You want to talk about profits vs. the 'right thing to do'?

Just look at every major positive innovation in automotive design - pollution control, seatbelts, crash-worthiness, airbags, fuel efficiency. In EVERY one of those cases, the auto companies had to be dragged, kicking and screaming to make those changes. Laws had to enacted. And the car makers furiously lobbied government to AVOID these changes. And they're STILL furiously fighting better fuel efficiency mandates.

And yes, the EV1 was not profitable. But, considering that each car was practically hand-made at the rate of ONE per day, it wasn't surprising. Automation and mass production could easily have made it profitable.

The EV1 WAS an experiment. And hugely successful, given the scope of the experiment. The car performed admirably. The owners LOVED them. Drawbacks were few for the average driver. And the benefits for the environment had been proven.

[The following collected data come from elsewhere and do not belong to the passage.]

theorem witness_ArithmeticAndLogicResults :
    (∀ i ∈ [Instr.add 1 false 2 3 4, .add 1 true 2 3 4, .sub 1 false 2 3 4, .sub 1 true 2 3 4, .and 1 2 3 4, .or 1 2 3 4, .xor 1 2 3 4,
            .andn 1 2 3 4, .orn 1 2 3 4], Go i (on i (ops 1 2 3)) [2, 3, 4]) ∧
    (∀ i ∈ [Instr.add 1 false 0 31 31], Go i (on i (ops 1 2 3)) [0, 31, 31]) :=
  ⟨go_with (by decide +kernel) (by decide +kernel), go_with (by decide +kernel) (by decide +kernel)⟩
theorem witness_ShiftResults :
    (∀ n ∈ [(64 : U64), 63], ∀ i ∈ [Instr.sll 1 false 2 3 4, .sll 1 true 2 3 4, .srl 1 false 2 3 4, .srl 1 true 2 3 4, .sra 1 false 2 3 4, .sra 1 true 2 3 4,
            .rol 1 false 2 3 4, .rol 1 true 2 3 4, .ror 1 false 2 3 4, .ror 1 true 2 3 4], Go i (on i (ops 1 2 n)) [2, 3, 4]) ∧
    (reg (ops 1 2 64) 1 4).toNat % 64 = 0 ∧ (reg (ops 1 2 63) 1 4).toNat % 64 = 63 :=
  ⟨fun _ _ => go_with (by decide +kernel) rfl, by decide +kernel⟩
theorem witness_ComparisonResults :
    (∀ i ∈ [Instr.slt 1 2 3 4, .sltu 1 2 3 4, .min 1 2 3 4, .max 1 2 3 4, .minu 1 2 3 4, .maxu 1 2 3 4], Go i (on i (ops 1 2 3)) [2, 3, 4]) ∧
    (∀ i ∈ [Instr.slti 1 2 3 0xFFFF, .sltiu 1 2 3 0xFFFF], Go i (on i (ops 1 2 3)) [2, 3]) :=
  ⟨go_with (by decide +kernel) rfl, go_with (by decide +kernel) rfl⟩
theorem witness_BitCountAndByteResults :
    (∀ i ∈ [Instr.clz 1 false 2 3, .clz 1 true 2 3, .ctz 1 false 2 3, .ctz 1 true 2 3, .popc 1 false 2 3, .popc 1 true 2 3, .bswap 1 false 2 3,
            .bswap 1 true 2 3, .sextb 1 2 3, .sexth 1 2 3], Go i (on i (ops 1 0 0)) [2, 3]) ∧ (reg (ops 1 0 0) 1 3).toNat % 2 ^ 64 = 0 :=
  ⟨go_with (by decide +kernel) rfl, by decide +kernel⟩
theorem witness_ImmediateResults :
    (∀ i ∈ [Instr.addi 1 2 3 0xFFFF, .andi 1 2 3 0xFFFF, .ori 1 2 3 0xFFFF, .xori 1 2 3 0xFFFF, .lsh 1 2 3 0xFFFF, .shi 1 2 3 0, .shi 1 2 3 63, .shi 1 2 3 64,
            .shi 1 2 3 191, .shi 1 2 3 192, .shi 1 2 3 287, .shi 1 2 3 320, .shi 1 2 3 415, .shi 1 2 3 448, .shi 1 2 3 512, .shi 1 2 3 288],
      Go i (on i (ops 1 2 3)) [2, 3]) ∧
    (0 < 64 ∧ (0 : BitVec 16) = BitVec.ofNat 16 0) ∧
    (63 < 64 ∧ (63 : BitVec 16) = BitVec.ofNat 16 63) ∧ (64 : BitVec 16) = BitVec.ofNat 16 (64 + 0) ∧
    (191 : BitVec 16) = BitVec.ofNat 16 (128 + 63) ∧ (192 : BitVec 16) = BitVec.ofNat 16 (192 + 0) ∧
    (31 < 32 ∧ (287 : BitVec 16) = BitVec.ofNat 16 (256 + 31)) ∧ (320 : BitVec 16) = BitVec.ofNat 16 (320 + 0) ∧
    (415 : BitVec 16) = BitVec.ofNat 16 (384 + 31) ∧ (448 : BitVec 16) = BitVec.ofNat 16 (448 + 0) ∧
    512 ≤ (512 : BitVec 16).toNat ∧ ((288 : BitVec 16).toNat / 256 % 2 = 1 ∧ (288 : BitVec 16).toNat / 32 % 2 = 1) :=
  ⟨go_with (by decide +kernel) rfl, by decide +kernel⟩
theorem witness_MultiplyDivideResults :
    (∀ q ∈ [(7 : U64), 0, 0x100000000], ∀ i ∈ [Instr.mul 1 false 2 3 4, .mul 1 true 2 3 4, .mulh 1 2 3 4, .mulhu 1 2 3 4, .mulhsu 1 2 3 4,
            .div 1 false 2 3 4, .divu 1 false 2 3 4, .rem 1 false 2 3 4, .remu 1 false 2 3 4, .div 1 true 2 3 4, .divu 1 true 2 3 4, .rem 1 true 2 3 4,
            .remu 1 true 2 3 4], Go i (on i (ops 1 2 q)) [2, 3, 4]) ∧
    (reg (ops 1 2 7) 1 4 ≠ 0 ∧ low32 (reg (ops 1 2 7) 1 4) ≠ 0) ∧ (reg (ops 1 2 0) 1 4 = 0 ∧ low32 (reg (ops 1 2 0) 1 4) = 0) ∧
    (reg (ops 1 2 0x100000000) 1 4 ≠ 0 ∧ low32 (reg (ops 1 2 0x100000000) 1 4) = 0) :=
  ⟨fun _ _ => go_with (by decide +kernel) rfl, by decide +kernel⟩
theorem witness_ResultInstructionsWriteTheirDestinationOnly :
    NoneDue ((ops 1 2 3).m.eng 1) ∧ ((ops 1 2 3).m.eng 1).rob = [] := by simp only [NoneDue]; decide +kernel
theorem witness_FloatArithmeticResults :
    (∀ z ∈ [false, true], (∀ i ∈ [Instr.fadd 1 z 2 3 4, .fsub 1 z 2 3 4, .fmul 1 z 2 3 4, .fdiv 1 z 2 3 4, .fmac 1 z 2 3 4],
      Go i (on i (ops 1 2 3)) [2, 3, 4]) ∧ (∀ i ∈ [Instr.fsqrt 1 z 2 3], Go i (on i (ops 1 2 3)) [2, 3])) ∧
    (fpDecode (dblFmt false) (fpBits false (reg (ops 1 0x7FC00000 0) 1 3))).isNan = true ∧
    (fpDecode (dblFmt true) (fpBits true (reg (ops 1 0x7FF0000000000001 0) 1 3))).isNan = true :=
  ⟨fun z _ => by cases z <;> exact ⟨go_with (by decide +kernel) rfl, go_with (by decide +kernel) rfl⟩, by decide +kernel⟩
theorem witness_RoundingKeepsRepresentableNumbers :
    (1 < 2 ^ fmt32.width ∧ fpDecode fmt32 1 = .fin false 1 (-149)) ∧
    (0xFF7FFFFF < 2 ^ fmt32.width ∧ fpDecode fmt32 0xFF7FFFFF = .fin true 0xFFFFFF 104) ∧
    (1 < 2 ^ fmt64.width ∧ fpDecode fmt64 1 = .fin false 1 (-1074)) ∧
    (0x7FEFFFFFFFFFFFFF < 2 ^ fmt64.width ∧ fpDecode fmt64 0x7FEFFFFFFFFFFFFF = .fin false 0x1FFFFFFFFFFFFF 971) := by decide +kernel
theorem witness_FloatCompareSignAndClassResults :
    (∀ z ∈ [false, true], ∀ i ∈ [Instr.feq 1 z 2 3 4, .flt 1 z 2 3 4, .fle 1 z 2 3 4, .fsgnj 1 z 2 3 4, .fsgnjn 1 z 2 3 4, .fsgnjx 1 z 2 3 4,
      .fmin 1 z 2 3 4, .fmax 1 z 2 3 4], Go i (on i (ops 1 2 3)) [2, 3, 4]) ∧
    (∀ i ∈ [Instr.fclassS 1 2 3, .fclassD 1 2 3], Go i (on i (ops 1 2 3)) [2, 3]) ∧
    (fpDecode fmt32 0x7FC00000).isNan = true ∧ (fpDecode fmt32 0x7F800001).snan = true ∧ (fpDecode fmt32 0x3F800000).isNan = false ∧
    (fpLtEq (fpDecode fmt32 0x3F800000) (fpDecode fmt32 0x40000000)).1 = true ∧
    (fpLtEq (fpDecode fmt32 0x40000000) (fpDecode fmt32 0x3F800000)).1 = false ∧
    (fpLtEq (fpDecode fmt32 0x80000000) (fpDecode fmt32 0)).2 = true :=
  ⟨fun z _ => by cases z <;> exact go_with (by decide +kernel) rfl, go_with (by decide +kernel) rfl, by decide +kernel⟩
theorem witness_FloatConversionResults :
    (∀ i ∈ [Instr.fcvtWS 1 true 2 3, .fcvtWuS 1 false 2 3, .fcvtLS 1 true 2 3, .fcvtLuS 1 true 2 3, .fcvtWD 1 true 2 3, .fcvtWuD 1 true 2 3,
            .fcvtLD 1 true 2 3, .fcvtLuD 1 true 2 3, .fcvtSW 1 2 3, .fcvtSWu 1 2 3, .fcvtSL 1 2 3, .fcvtSLu 1 2 3, .fcvtDW 1 2 3, .fcvtDWu 1 2 3,
            .fcvtDL 1 2 3, .fcvtDLu 1 2 3, .fcvtSD 1 2 3, .fcvtDS 1 2 3], Go i (on i (ops 1 2 3)) [2, 3]) ∧
    fpDecode fmt32 0x7FC00000 = .nan false ∧
    fpDecode fmt32 0xFF800000 = .inf true ∧ fpDecode fmt32 0 = .fin false 0 (-149) ∧ (reg (ops 1 0 3) 1 3).toInt = 0 :=
  ⟨go_with (by decide +kernel) rfl, by decide +kernel⟩
theorem witness_BranchAndJumpResults :
    let s := ops 5 5 0xFFFC
    let bad (t : Int) : Prop := t % 4 ≠ 0 ∨ t < 0 ∨ 0x10000 ≤ t
    let near (o : BitVec 16) : Int := (s.m.eng 1).arch.pc + 4 * o.toInt
    (∀ i ∈ [Instr.beq 1 2 3 1, .bne 1 2 3 1, .blt 1 2 3 1, .bge 1 2 3 0xFEFF, .bltu 1 2 3 1, .bgeu 1 2 3 0x3F00], Go i (on i s) [2, 3]) ∧
    (∀ i ∈ [Instr.j 1 4], Go i (on i s) []) ∧ (∀ i ∈ [Instr.jal 1 4], Go i (on i s) [31]) ∧ (∀ i ∈ [Instr.jalr 1 4 2 0], Go i (on i s) [4, 2]) ∧
    decide (reg s 1 2 = reg s 1 3) = true ∧ decide (reg s 1 2 ≠ reg s 1 3) = false ∧
    ¬ bad (near 1) ∧ ¬ bad (near 0xFF00) ∧ bad (near 0xFEFF) ∧ ¬ bad (near 0x3EFF) ∧ bad (near 0x3F00) ∧
    ¬ bad (reg s 1 4 + (0 : BitVec 16).signExtend 64).toNat ∧ bad (reg s 1 2 + (0 : BitVec 16).signExtend 64).toNat ∧
    bad (reg s 1 4 + (4 : BitVec 16).signExtend 64).toNat :=
  ⟨go_with (by decide +kernel) rfl, go_with (by decide +kernel) rfl, go_with (by decide +kernel) rfl, go_with (by decide +kernel) rfl, by decide +kernel⟩
theorem normal_scratch : NormalAt 0x100 := Or.inl ⟨_, rfl⟩
theorem normal_scratch2 : NormalAt 0x108 := Or.inl ⟨_, rfl⟩
theorem normal_csram : NormalAt 0x1000000 := Or.inr (Or.inl ⟨_, rfl⟩)
theorem normal_dram : NormalAt 0x400000040 := Or.inr (Or.inr ⟨_, rfl⟩)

But, in my opinion, the car's "fatal flaw" was maintenance. It simply didn't need any. And, considering that a major source of revenue for car companies and their dealers is the lucrative parts and repair sector, they stood to lose a bundle.

So, in the case of the EV1, that "market force" was killed in it's crib. And in the most bizarre and brutal fashion. The complete and utter destruction of every single car was telling.

It was obvious that whole experiment had been stopped and all evidence of it's success wiped off the map.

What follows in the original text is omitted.